Кризис в Польше и Венгрии, вызванный XX съездом, повлек за собой брожение в самом Советском Союзе. 25 октября не где-нибудь, а в клубе Министерства внутренних дел студенты Московского государственного историко-архивного института провозглашали тосты за развитие Польши и Венгрии и за «четвертую русскую революцию». Студенты МГУ открыто спорили со своими лекторами, когда те пытались оправдать вторжение. В Ленинграде распространялись самиздатовские журналы. Во время демонстрации 7 ноября в Ярославле школьники, шагавшие в рядах демонстрантов мимо местных партийных активистов, развернули большой плакат с призывом вывести войска из Венгрии. Примерно в это же время юный Владимир Буковский (в будущем — знаменитый диссидент брежневской эпохи) организовал тайное общество «петрашевского» типа, разделенное на пятерки, члены которых не должны были знать друг друга; правда, никакими делами это общество себя не проявило7.

Волновалась не только молодежь. Согласно рапортам КГБ, знаменитый физик Лев Ландау открыто возмущался попытками оправдать интервенцию: «Как можно этому верить? И вы верите этим мясникам? Они же мясники, убийцы!» Биолог Александр Любищев связывал мятеж в Венгрии с антисталинской речью Хрущева: «Он сделал больше, чем „Голос Америки“ и „Радио Свобода“ вместе взятые». Когда первый секретарь Московского горкома партии Екатерина Фурцева попыталась успокоить разбушевавшееся собрание в Московском институте геодезии и картографии, участники собрания большинством голосов запретили ей вмешиваться. Когда наконец ей все-таки дали слово, она попыталась успокоить собравшихся («Вы хотите больше узнать о событиях в Венгрии? Вы совершенно правы. Это мы виноваты, что даем так мало информации») и даже выразила готовность поддержать требование о роспуске комсомола, превратившегося в бюрократическую организацию. Правда, едва ей удалось покинуть зал, наиболее активных протестующих схватили и отправили под арест8.

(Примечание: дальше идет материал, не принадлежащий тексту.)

/-- FW_COMMIT: the fused SVN rises to the active image's. -/
def execFwCommit (s : State) : Host.Outcome State Fault Refusal :=
  .next (s.modHead (fun h => { h with fw := { h.fw with
    fsvn := if h.fw.fsvn.toNat < imgSvn h.fw.active then BitVec.ofNat 12 (imgSvn h.fw.active) else h.fw.fsvn } }))

/-! ### Attestation (R388) -/

/-- BRG_STAT. -/
def Head.brgStat (h : Head) : Word :=
  BitVec.ofNat 64 (h.fullms.toNat * 2 ^ 32 + h.fcode.toNat * 2 ^ 8 + b2n h.held * 8 + h.phase.toNat)

/-- Every SHAFT_MAP in offset order: on each die the clusters' weight shafts, then the cores' latent shafts. -/
def State.shaftMaps (s : State) : List Word :=
  [0, 1].flatMap (fun d =>
    (List.range 8).flatMap (fun c => (List.range 4).map (fun i => Tab.get (s.cluster (d * 8 + c)).shafts i)) ++
      (List.range 128).map (fun k => (s.core (d * 128 + k)).shaft))

/-- A SHA3-512 digest as bytes. -/
def sha3 (l : List Byte) : List Byte := toBytes 64 (sha3x512 l)

/-- Bytes 0x000 to 0x11F of the report. -/
def State.reportBody (s : State) (nonce : List Byte) : List Byte :=
  let f := s.head.fw
  nonce ++ sha3 f.active ++ (if f.stage = 2 then sha3 f.inactive else List.replicate 64 0#8) ++
    toBytes 4 (BitVec.ofNat 32 (imgSvn f.active)) ++ toBytes 4 (f.fsvn.setWidth 32) ++ toBytes 8 s.time ++
    toBytes 8 s.head.brgStat ++ toBytes 8 (s.head.clus.setWidth 64) ++ sha3 (s.shaftMaps.flatMap (toBytes 8))

/-- The report with its signature. -/
def State.report (s : State) (nonce : List Byte) : List Byte :=
  let b := s.reportBody nonce
  b ++ (List.range 4627).map (Config.mldsaSignByte s.resets (sha3x512 b))

/-- Length L of the key and its certificates, at most 16,380. -/
def keyLen : Nat := 2592 + min Config.chainLen 13788

/-- The key and its certificates behind their length. -/
def State.identity (s : State) : List Byte :=
  toBytes 4 (BitVec.ofNat 32 keyLen) ++ (List.range keyLen).map (Config.identityByte s.resets)

/-- ATTEST. -/
def execAttest (q : BitVec 6) (s : State) : Host.Outcome State Fault Refusal :=
  s.packet q.toNat 5 [1, 2, 3] (fun t c p _ =>
    match t.ptr c (lrw p 1) 1 64 with
    | none => capFault 1
    | some a =>
      t.cpRead a 64 1 (fun t0 nonce =>
        let out := if wb (lrw p 3) 0 then t0.identity else t0.report nonce
        match t0.ptr c (lrw p 2) 2 out.length with
        | none => capFault 2
        | some b => t0.cpWrite b 2 out))

/-! ### Completion records (R383, R385) -/

/-- COMPLETION_WRITE: the oldest completion enters its ring once there is room, and its MSI follows. -/
def execCompletionWrite (q : BitVec 6) (s : State) : Host.Outcome State Fault Refusal :=
  let c := s.cpq q.toNat
  match c.pend with
  | [] => .next s
  | r :: l =>
    let a := (c.cap 1).base + c.ctail.toNat % c.csize * 16
    if c.cfull || !s.ringOk (c.cap 1) 2 (c.csize * 16) then .next s
    else
      match s.poke none a (toBytes 8 r.w0 ++ toBytes 8 r.time) with
      | none => .next s
      | some t =>
        .next ((t.modCpq q.toNat (fun x => { x with pend := l, ctail := x.ctail + 1 })).msi (msiAddr c.msia) (msiId c.msid))

/-! ### Bring-up (R394 to R397) -/

/-- A phase change with its MSI. -/
def State.enterPhase (s : State) (p : BitVec 3) : State :=
  (s.modHead (fun h => { h with phase := p })).msi (msiAddr s.head.brgMsia) (msiId s.head.brgMsid)

/-- PACKAGE_RESET: everything as after reset, but for the firmware banks, the bank last active and the fused SVN; the inputs of
the machine go on. -/
def execPackageReset (s : State) : Host.Outcome State Fault Refusal :=
  let f := s.head.fw
  .next { State.reset with
    head := { Head.reset with fw := { Fw.reset with act := f.act, fsvn := f.fsvn, bank0 := f.bank0, bank1 := f.bank1 } }
    steps := s.steps, free := s.free, resets := s.resets + 1, agenda := s.agenda, focus := s.focus }

/-- BOOT_VERIFY_DONE: in RESET, BOOT begins, for RESET ends at once; in BOOT, the bank last active, else the other, starts, and bring-up has
FAILED if neither verifies (R394). -/
def execBootVerifyDone (s : State) : Host.Outcome State Fault Refusal :=
  let f := s.head.fw
  let start (b : Bool) : State :=
    (s.modHead (fun h => { h with fw := { h.fw with act := b, aver := imgVersion (f.bank b) } })).enterPhase 2
  if s.head.phase = 0 then .next (s.enterPhase 1)
  else if s.head.phase ≠ 1 then .next s
  else if imageOk (f.bank f.act) f.fsvn then .next (start f.act)
  else if imageOk (f.bank (!f.act)) f.fsvn then .next (start (!f.act))
  else .next ((s.modHead (fun h => { h with fcode := 1 })).enterPhase 7)

/-- BASE_TRAINING_DONE: reduced service begins with pattern 0x5555 in every cluster, or bring-up fails. -/
def execBaseTrainingDone (ok : Bool) (s : State) : Host.Outcome State Fault Refusal :=
  let t : State := { s with clusters := s.clusters.map (fun c => { c with pat := 0x5555 }) }
  if s.head.phase ≠ 2 then .next s
  else if ok then .next (t.enterPhase 3)
  else .next ((s.modHead (fun h => { h with fcode := 2 })).enterPhase 7)

/-- SHAFT_MAP of a shaft by the faults found in each group of connections: four bits per group, the faulty data connections
in bits 1:0 (three stands for three or more) and the faulty spares in bits 3:2 (R63, R395). -/
def shaftMap (f : BitVec 64) : Word :=
  let data (g : Nat) : Nat := f.toNat / 16 ^ g % 4
  let spare (g : Nat) : Nat := f.toNat / 16 ^ g / 4 % 4
  BitVec.ofNat 64 (((List.range 16).map (fun g => min 2 (data g) * 4 ^ g)).sum +
    (if (List.range 16).any (fun g => decide (3 ≤ data g + spare g)) then 2 ^ 63 else 0))

/-- Install a shaft's repair: shafts are numbered 160 to a die, the clusters' weight shafts first. -/
def State.setShaft (s : State) (n : Nat) (v : Word) : State :=
  let d := n / 160
  let i := n % 160
  if i < 32 then s.modCluster (d * 8 + i / 4) (fun c => { c with shafts := Tab.set c.shafts (i % 4) v })
  else s.modCore (d * 128 + (i - 32)) (fun c => { c with shaft := v })

/-- Clusters whose four weight shafts are all retired. -/
def State.deadClusters (s : State) : BitVec 16 :=
  BitVec.ofNat 16 (((List.range 16).filter (fun c => (List.range 4).all (fun i => wb (Tab.get (s.cluster c).shafts i) 63))).map (2 ^ ·)).sum

/-- REDUCED_WORK_DONE: the repairs are installed, and SWITCH begins. -/
def execReducedWorkDone (faults : List (Nat × BitVec 64)) (s : State) : Host.Outcome State Fault Refusal :=
  if s.head.phase ≠ 3 then .next s
  else
    let t := faults.foldl (fun u f => u.setShaft f.1 (shaftMap f.2)) s
    .next ((t.modHead (fun h => { h with clus := t.deadClusters })).enterPhase 4)

/-- Bind the placed slots of a die to frames chosen by R25 with their recorded home cores; none where one finds no frame. -/
def State.rebind (s : State) (d : Nat) : Option State :=
  let old := (s.die d).frames
  let hs := (s.die d).homes
  (old.foldl (fun o e => o.bind (fun t =>
    let home := ((hs.find? (fun h => decide (h.1 = e.1))).map (·.2)).getD 0
    (firstSome (t.freeFrame d) (bankOrder home)).map (fun f =>
      t.modDie d (fun x => { x with frames := x.frames ++ [(e.1, f)] }))))
    (some (s.modDie d (fun x => { x with frames := [], homes := [] })))).map id

/-- The held ranges become ordinary memory, zero-filled. -/
def State.unhold (s : State) : State :=
  let t : State := { s with mem := Tab.clear (Tab.clear s.mem 0x2F00000000 0x3000000000) 0x5F00000000 0x6000000000 }
  (t.rewritten (fun _ a l => decide (a = 7) && inHeld l 1)).modHead (fun h => { h with held := false })

/-- Slots and weights are written into the seams (R84, R397). -/
def State.fillSeams (s : State) : State :=
  s.copyWords (fun _ a l => (decide (a = 5) && (s.frame? (slotOf l)).isSome) || decide (a = 6))

/-- SWITCH_DONE: with every crew pre-empted, slots and weights stand in the seams, the held ranges become memory, and full
service begins; the crews resume as the arbiter takes them, and the governor starts. -/
def execSwitchDone (s : State) : Host.Outcome State Fault Refusal :=
  if s.head.phase ≠ 4 ∨ s.crews.any (·.holding) then .next s
  else
    match (s.rebind 0).bind (fun t => t.rebind 1) with
    | none => .next s
    | some t =>
      let u := (t.unhold.fillSeams.modHead (fun h => { h with fullms := BitVec.ofNat 32 (s.time.toNat / 1000000) })).enterPhase 5
      .next (if u.head.govEn then u.setPatterns else u.govOff)

end Sys2Proof.Machine
end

В Севастополе, на хлебозаводе, неизвестные изрезали ножом четырнадцать портретов руководителей. В Серпухове рабочий изуродовал портрет Хрущева. В докладе Хрущеву от 5 декабря первый секретарь Ленинградского обкома Фрол Козлов приводит слова какого-то рабочего: если условия жизни не изменятся к лучшему, то «у нас будет то же, что в Венгрии». Согласно другому официальному докладу, некий автомобильный конструктор из Ярославля, тридцати одного года, член партии, характеризовал партийную политику как: «Молчи — или попадешь за решетку» и спрашивал: «Неужели урок Венгрии ничему нас не научил?» Он же приводил слова своего товарища, побывавшего во Франции: «Они там скорее согласятся умереть, чем жить, как мы»9.

Таких протестующих было немного, и они были разобщены. Однако отчуждение народа вызвало в руководящих кругах настоящую панику. 19 декабря на заседании ЦК принимается секретное письмо всем партийным органам, подготовленное специальной комиссией с Брежневым во главе10. Упомянув, что «враги поднимают голову», автор письма настаивал на том, что «диктатура пролетариата» должна «безжалостно» «пресекать эти преступные действия»11. Однако само это письмо подняло в партийных кругах еще больше шума и беспокойства. В начале 1957 года несколько сотен протестующих были арестованы и приговорены к заключению сроком до семи лет. В первые три месяца этого года Верховный суд РСФСР рассмотрел тридцать два дела о «контрреволюционной деятельности», а в последующие шесть недель — еще девяносто шесть. Многие дела пересылались в Верховный суд местными следователями для ускорения процессов. Среди «контрреволюционеров» были: школьник, которого поймали с «антисоветским плакатом», студент, «открыто делавший антисоветские заявления», и рабочий, наклеивший на забор «антисоветскую листовку». Все они были осуждены по печально известной 58-й статье сталинского УК. Та же судьба постигла многих из тех, кто писал анонимные письма в газеты — они не знали, что эти письма переправляются в КГБ. А всего через несколько месяцев Хрущев заявил во всеуслышание, что в СССР больше нет ни одного политзаключенного12.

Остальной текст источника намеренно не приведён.